There was no effect on fertility in female rats following the administration of sirolimus at dosages up to 0.5 mg/kg (approximately 1 to 3 times the clinical doses adjusted for body surface area). In male rats, there was no significant difference in fertility rate compared to controls at a dosage of 2 mg/kg (approximately 4 to 11 times the clinical doses adjusted for body surface area). Reductions in testicular weights and/or histological lesions (e.g., tubular atrophy and tubular giant cells) were observed in rats following dosages of 0.65 mg/kg (approximately 1 to 3 times the clinical doses adjusted for body surface area) and above and in a monkey study at 0.1 mg/kg (approximately 0.4 to 1 times the clinical doses adjusted for body surface area) and above. Sperm counts were reduced in male rats following the administration of sirolimus for 13 weeks at a dosage of 6 mg/kg (approximately 12 to 32 times the clinical doses adjusted for body surface area), but showed improvement by 3 months after dosing was stopped.
Pregnancy Category C: Sirolimus was embryo/feto toxic in rats at dosages of 0.1 mg/kg and above (approximately 0.2 to 0.5 the clinical doses adjusted for body surface area). Embryo/feto toxicity was manifested as mortality and reduced fetal weights (with associated delays in skeletal ossification). However, no teratogenesis was evident. In combination with cyclosporine, rats had increased embryo/feto mortality compared to Rapamune alone. There were no effects on rabbit development at the maternally toxic dosage of 0.05 mg/kg (approximately 0.3 to 0.8 times the clinical doses adjusted for body surface area). There are no adequate and well controlled studies in pregnant women. Effective contraception must be initiated before Rapamune therapy, during Rapamune therapy, and for 12 weeks after Rapamune therapy has been stopped. Rapamune should be used during pregnancy only if the potential benefit outweighs the potential risk to the embryo/fetus.
Sirolimus is excreted in trace amounts in milk of lactating rats. It is not known whether sirolimus is excreted in human milk. The pharmacokinetic and safety profiles of sirolimus in infants are not known. Because many drugs are excreted in human milk and because of the potential for adverse reactions in nursing infants from sirolimus, a decision should be made whether to discontinue nursing or to discontinue the drug, taking into account the importance of the drug to the mother.

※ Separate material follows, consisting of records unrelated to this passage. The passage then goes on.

-- ==== Sys2Proof/Machine/Bus.lean ====
section
/-!
DEFINITION. Machine/Bus.lean: what a read or a write of the control space does at its target: the register rules of
00_scope R590, each block's write permissions and write effects, and the windows that are not registers (06_ R165, R166,
R178; 12_ R330, R334, R339).
-/
namespace Sys2Proof.Machine

/-- A register stored by its row's masks: read-write bits take the value, write-one-to-clear bits clear. -/
def maskStore (a : Nat) (v : Word) (d : Device) : Device :=
  match rowAt a with
  | none => d
  | some r => d.setReg a ((d.reg a &&& ~~~r.rw &&& ~~~(v &&& r.w1c)) ||| (v &&& r.rw))

/-- Store a value with one field replaced where it holds a value that the table says is stored as another. -/
def storedAs (v : Word) (lo n : Nat) (bad : Nat → Bool) (as_ : Nat) : Word := if bad (fieldOf v lo n) then withField v lo n as_ else v

def isZero (x : Nat) : Bool := x == 0

/-! ### Writes, by window. `none` is a write refused with TARGET_ERR. -/

/-- Writes that only Thimble may make. -/
def only3 (mc : Nat) (f : Device → Device) (d : Device) : Option Device := if mc = 3 then some (f d) else none

/-- Ring sizes outside 2 to 10 are stored as 2 (12_ R344). -/
def ringK (v : Word) : Word := storedAs v 0 4 (fun k => k < 2 || k > 10) 2

/-- The Thimble mailbox: the context base moves only in Blank and Loading (16_ R433); the network ring is written by
master class 0 only (21_ R519). -/
def wrThimble (mc o : Nat) (v : Word) (d : Device) : Option Device :=
  let a := thmA o
  if o = 0x44 ∨ o = 0x48 then some (maskStore a v d).mgmt
  else if o = 0x2100 then some (dramMapWrite 0 v d)
  else if o = 0x2104 then some (dramMapWrite 1 v d)
  else if o = 0x2200 ∨ o = 0x2204 then
    only3 mc (fun d => if d.sys.mode == .blank || d.sys.mode == .loading then maskStore a v d else d) d
  else if o = 0x2424 then some (logIdxWrite (fieldOf v 0 12) d)
  else if 0x2510 ≤ o ∧ o < 0x2548 then
    if mc ≠ 0 then none
    else if o = 0x2524 then some (reqProd .network (fieldOf v 0 16) d)
    else some (maskStore a (if o = 0x2520 then ringK v else v) d)
  else if 0x2600 ≤ o then only3 mc (maskStore a v) d
  else some (maskStore a v d)

/-- Device-wide Lark registers have one copy, whichever window addresses them (07_ R221). -/
def lrkAddr (d : Device) (h : Half) (o : Nat) : Nat :=
  if (0x80 ≤ o ∧ o < 0xA0) ∨ o = 0xC4 ∨ o = 0xC8 ∨ o = 0xE4 ∨ o = 0xE8 then d.roA h o
  else if o = 0 ∨ (0x20 ≤ o ∧ o < 0x140) then lrkWide o
  else lrkA h o

def wrLark (mc : Nat) (h : Half) (o : Nat) (v : Word) (d : Device) : Option Device :=
  let a := lrkAddr d h o
  if o = 0 then some (lrkCtrlWrite h v d)
  else if 0x40 ≤ o ∧ o < 0x60 then some (refConfigWrite ((o - 0x40) / 4) v d)
  else if o = 0xC0 then some (d.setReg a (loopCfgNorm v))
  else if o = 0xE0 then some (holdCfgWrite v d)
  else if 0x100 ≤ o ∧ o < 0x140 ∧ o % 16 = 0 then some (gridCfgWrite ((o - 0x100) / 16) v d)
  else if 0x200 ≤ o ∧ o < 0x600 then
    if mc ≠ 3 then none
    else if o = 0x204 then
      match fieldOf v 30 2 with
      | 1 => some (calWrite h d)
      | 2 => some (calRead h d)
      | 3 => some (calClearValid h d)
      | _ => some d
    else if 0x400 ≤ o ∧ o % 16 = 4 then some (chanStage h ((o - 0x400) / 16) v false d)
    else some (maskStore a v d)
  else some (maskStore a v d)

/-- Free delays that a drift pause measures where no measurement is given. -/
def freeWords (n : Nat) (d : Device) : List Word × Device :=
  (upto n).foldl (fun (acc : List Word × Device) _ => let q := acc.2.takeFree; (acc.1 ++ [BitVec.ofNat 32 q.1], q.2)) ([], d)

/-- MCH_ECC_CTRL: its fields, then its command (14_ R384). -/
def eccCtrlWrite (n : Nat) (v : Word) (d : Device) : Device :=
  let d := maskStore (mchA n 0x800) (storedAs v 0 4 (fun x => x < 2) 2) d
  let r := fieldOf v 28 1
  match fieldOf v 29 3 with
  | 1 => (eccMark n r (fieldOf v 23 5) d).2
  | 2 => (eccUnmark n r (fieldOf v 23 5) d).2
  | 3 => (eccSalvage n r d).2
  | 4 => eccClear n r d
  | _ => d

def wrChannel (mc n o : Nat) (v : Word) (d : Device) : Option Device :=
  let a := mchA n o
  if o = 0 then
    let d := maskStore a (storedAs v 24 4 isZero 1) d
    some (if fieldOf v 29 3 = 1 then
      let p := freeWords 20 d
      let q := freeWords 20 p.2
      driftNow n p.1 q.1 q.2 else d)
  else if o = 4 then some (mchCfgWrite n v d)
  else if o = 0x10 then
    let v := storedAs v 8 6 isZero 1
    some (maskStore a (storedAs v 0 6 (fun x => x ≥ fieldOf v 8 6) (fieldOf v 8 6 - 1)) d)
  else if 0x400 ≤ o ∧ o < 0x500 then some (dlyWrite n ((o - 0x400) / 0x80) (o % 0x80 / 4) (v &&& 0x03FF03FF) d)
  else if o = 0x800 then some (eccCtrlWrite n v d)
  else if o = 0x880 then some (rptIdxWrite n (fieldOf v 0 8) d)
  else if o = 0x900 then
    let d := maskStore a (storedAs v 0 16 isZero 1) d
    some (match fieldOf v 29 3 with
      | 1 => (passStart n d).2
      | 2 => passStop n d
      | _ => d)
  else if o = 0x940 then if mc = 2 ∨ mc = 3 then some (maskStore a v d) else none
  else if o = 0xC00 then
    only3 mc (fun d => if d.bit (chanCfg n) 31 && fieldOf v 31 1 != d.fld a 31 1 then d.setBit (mchA n 8) 0 else maskStore a v d) d
  else if 0xC00 ≤ o then only3 mc (maskStore a v) d
  else some (maskStore a v d)

/-- A Shuttle window: SHT_DOORBELL takes 8-byte writes only, which `busWrite` makes (16_ R415); queue selection, commands and
SHT_CTRL are Thimble's (R431). -/
def wrShuttle (mc n o : Nat) (v : Word) (d : Device) : Option Device :=
  let a := shtA n o
  if o = 0x100 ∨ o = 0x104 then none
  else if o = 0 then only3 mc (maskStore a v) d
  else if 0x300 ≤ o then only3 mc (fun d => if o = 0x304 then qCmd n (fieldOf v 29 3) d else maskStore a v d) d
  else if o = 0x204 then some (shadowStage n v false d)
  else some (maskStore a v d)

def wrQuad (q o : Nat) (v : Word) (d : Device) : Device :=
  let l := 4 * q + (o - 0x100) / 0x100
  let r := 0x100 + o % 0x100
  if o = 0 then refSelWrite q v d
  else match r with
    | 0x100 => laneCtrlCmd l v d
    | 0x104 => laneRateWrite l r (v &&& 0xFFF) d
    | 0x108 => laneRateWrite l r (v &&& 0xFFFFFF) d
    | 0x120 => firWrite l v d
    | 0x128 => adaptWrite l v d
    | 0x12C => eqWrite l 0 (v &&& 0xFF) d
    | 0x130 => eqWrite l 1 v d
    | 0x134 => eqWrite l 2 v d
    | 0x138 => eqWrite l 3 v d
    | 0x13C => eqWrite l 4 v d
    | 0x140 => eqWrite l 5 v d
    | 0x180 => prbsCtrlWrite l v d
    | 0x1A0 => eyeCtrlWrite l v d
    | _ => maskStore (quadA q o) v d

/-- Owner codes of GPIO_PIN_OWN are stored as written; the mux and its switch follow R447. -/
def wrPins (b o : Nat) (v : Word) (d : Device) : Device :=
  if o < 0xC0 then pinCfgWrite b (o / 4) (pinNorm v) d else maskStore (gpioA b o) v d

def wrSeam (o : Nat) (v : Word) (d : Device) : Device :=
  if o = 0 then
    let d := maskStore (seamA 0) v d
    match fieldOf v 29 3 with
    | 1 => startRemap (fieldOf v 0 7) d
    | 2 => retrainAll 3 d
    | 3 => armRelease 3 d
    | _ => d
  else if 0x1000 ≤ o ∧ o < 0x4000 ∧ o % 64 = 0 then d.setReg (seamA o) (segCfgStored ((o - 0x1000) / 64) v)
  else if 0x4000 ≤ o then d.setReg (seamA o) (seamHoldStored v)
  else maskStore (seamA o) v d

def wrBobbin (o : Nat) (v : Word) (d : Device) : Device :=
  if o = 0 then (bobCmd (fieldOf v 29 3) (maskStore (bobA 0) v d)).2
  else if o = 0xC then maskStore (bobA o) (storedAs v 0 8 isZero 1) d
  else if o = 0x108 then ringSizeWrite .w v d
  else if o = 0x128 then ringSizeWrite .e v d
  else maskStore (bobA o) v d

/-- Lining registers: base and limit are taken only while the range is Closed (15_ R409). -/
def wrLining (o : Nat) (v : Word) (d : Device) : Device :=
  if o = 0 then
    let d := maskStore (linA 0) v d
    let i := fieldOf v 0 4
    match fieldOf v 29 3 with
    | 1 => (liningOpen i (fieldOf v 28 1 == 1) d).2
    | 2 => (liningClose i (fieldOf v 28 1 == 1) d).2
    | 3 => (liningRekey i d).2
    | _ => d
  else if 0x100 ≤ o ∧ o % 0x20 < 0x10 ∧ rngState d ((o - 0x100) / 0x20) ≠ 0 then linCmdErr d
  else maskStore (linA o) v d

/-- D_k of 1 is stored as 0 (09_ R271). -/
def pllOut (v : Word) : Word := (upto 4).foldl (fun v k => storedAs v (8 * k) 8 (· == 1) 0) v

def wrPll (n r : Nat) (v : Word) (d : Device) : Device :=
  let a := pllA n r
  match r with
  | 0 =>
    -- the nominal frequencies of the inputs are not in the device's state
    let p := d.takeFree
    let q := p.2.takeFree
    pllCtrlWrite n v p.1 q.1 q.2
  | 4 | 0xC | 0x14 => if pllInUse d n then d.setBit (pllStat n) 2 else maskStore a (if r = 0x14 then pllOut v else v) d
  | _ => maskStore a v d

def domCtrlNorm (v : Word) : Word :=
  let v := storedAs v 8 8 (· < 20) 20
  let v := storedAs v 0 8 isZero 1
  storedAs (storedAs v 16 8 (· < 36) 36) 16 8 (· > 64) 64

/-- A write of PWR_DOM_CTRL_d: a state request for a frozen field is refused (22_ R561); while avs_en is 0 the output of an On domain
follows v_set (R562). -/
def domCtrlWrite (mc n : Nat) (v : Word) (d : Device) : Option Device :=
  if mc ≠ 3 || (n < 32 && d.frozen n && fieldOf v 30 2 != d.domState n) then none
  else
    let d := domRequest n (fieldOf v 30 2) (maskStore (domCtrlA n) (domCtrlNorm v) d)
    some (if d.domOn n && !d.bit (domCtrlA n) 29 then d.setFld (domStatA n) 16 8 (vSet d n) else d)

/-- Clock and reset registers are open to every class but PWR_RESET_CTRL (09_ R270); the power registers are Thimble's (22_). -/
def wrPower (mc o : Nat) (v : Word) (d : Device) : Option Device :=
  let a := pwrA o
  if 0x100 ≤ o ∧ o < 0x300 then some (wrPll ((o - 0x100) / 32) (o % 32) v d)
  else if o = 0x300 ∨ o = 0x304 then some (maskStore a (storedAs v 0 8 (· > 71) 0) d)
  else if 0x400 ≤ o ∧ o < 0x500 then some (clockCheck ((o - 0x400) / 4) (maskStore a v d))
  else if o = 0x504 then
    only3 mc (fun d => match fieldOf v 29 3 with
      | 1 => deviceReset .command 2 d
      | 2 => halfReset .w d
      | 3 => halfReset .e d
      | _ => d) d
  else if 0x600 ≤ o ∧ o < 0x700 then
    domCtrlWrite mc ((o - 0x600) / 4) v d
  else if 0x700 ≤ o then only3 mc (maskStore a v) d
  else some (maskStore a v d)

/-- Slot codes other than 0 to 33 and 63 are stored as 63 (09_ R273). -/
def slotCodes (v : Word) : Word := (upto 4).foldl (fun v k => storedAs v (8 * k) 6 (fun c => c > 33) 63) v
/-- Tick clocks from 12 to 14 are stored as 15 (02_ R67). -/
def tickCodes (v : Word) : Word := (upto 8).foldl (fun v k => storedAs v (4 * k) 4 (fun c => c ≥ 12) 15) v

/-- A field's window. A write to a replayed field's window, a mend register apart, marks a gap (20_ R513). -/
def wrField (mc f o : Nat) (v : Word) (d : Device) : Option Device :=
  let a := fldA f o
  if 0x10 ≤ o ∧ o < 0x38 then
    only3 mc (fun d =>
      if o = 0x10 then
        let d := maskStore a v d
        let k := fieldOf v 29 3
        if 1 ≤ k ∧ k ≤ 3 then (mendRequest f ⟨k, fieldOf v 0 9, false⟩ false d).2 else d
      else if o = 0x14 then walkCfgWrite f v d
      else maskStore a v d) d
  else
    let d := if d.replayed f then d.bobGap (halfOfField f) 4 else d
    some (
      if o = 0x100 then (if v.getLsbD 0 then gsrPulse f d else d)
      else if o = 0x110 ∨ o = 0x114 then tickReselect f ((o - 0x110) / 4) (d.reg a) (d.setReg a (tickCodes v))
      else if o = 0x300 then columnClock f v d
      else if 0x400 ≤ o ∧ o < 0x410 then stileCtrlWrite (4 * f + (o - 0x400) / 4) v d
      else if 0x500 ≤ o ∧ o < 0x530 then rclkWrite f ((o - 0x500) / 4) v d
      else if 0x540 ≤ o then clockCheck f (maskStore a (slotCodes v) d)
      else maskStore a v d)

def wrEth (m o : Nat) (v : Word) (d : Device) : Device :=
  let a := ethA m o
  if o = 0 then ethBlkWrite m v d
  else if 0x100 ≤ o ∧ o < 0x300 ∧ o % 0x40 = 0 then
    let d := maskStore a v d
    if fieldOf v 31 1 = 1 then d else d.setFld (ethStat m ((o - 0x100) / 0x40)) 30 2 0
  else if 0x1000 ≤ o ∧ o % 0x20 = 0x10 then maskStore a (storedAs v 0 16 isZero 1) d
  else maskStore a v d

def wrJesd (j o : Nat) (v : Word) (d : Device) : Device :=
  if o = 0 then jsdCtrlWrite j v d
  else if o = 8 then maskStore (jsdA j 8) v d
  else match rowAt (jsdA j o) with
    | some r => jsdRegWrite j o (v &&& r.rw) d
    | none => d

/-- The host writes only its ring registers; its writes to any other field are ignored (12_ R344). -/
def wrHost (mc : Nat) (h : Half) (o : Nat) (v : Word) (d : Device) : Device :=
  let a := hptA h o
  if mc = 1 ∧ ¬((0x10 ≤ o ∧ o ≤ 0x24) ∨ o = 0x30) then d
  else if o = 0 then hptCtrlWrite h v d
  else if o = 0x20 then maskStore a (ringK v) d
  else if o = 0x24 then reqProd (hostCarrier h) (fieldOf v 0 16) d
  else maskStore a v d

The safety and efficacy of Rapamune in pediatric patients below the age of 13 years have not been established.
Clinical studies of Rapamune did not include sufficient numbers of patients aged 65 and over to determine whether safety and efficacy differ in this population from younger patients. Data pertaining to sirolimus trough concentrations suggest that dose adjustments based upon age in geriatric renal patients are not necessary.
The incidence of adverse reactions was determined in two randomized, double-blind, multicenter controlled trials in which 499 renal transplant patients received Rapamune® 2 mg/day, 477 received Rapamune 5 mg/day, 160 received azathioprine, and 124 received placebo. All patients were treated with cyclosporine and corticosteroids. Data (>/= 12 months post-transplant) presented in the table below show the adverse reactions that occurred in any treatment group with an incidence of >/= 20%.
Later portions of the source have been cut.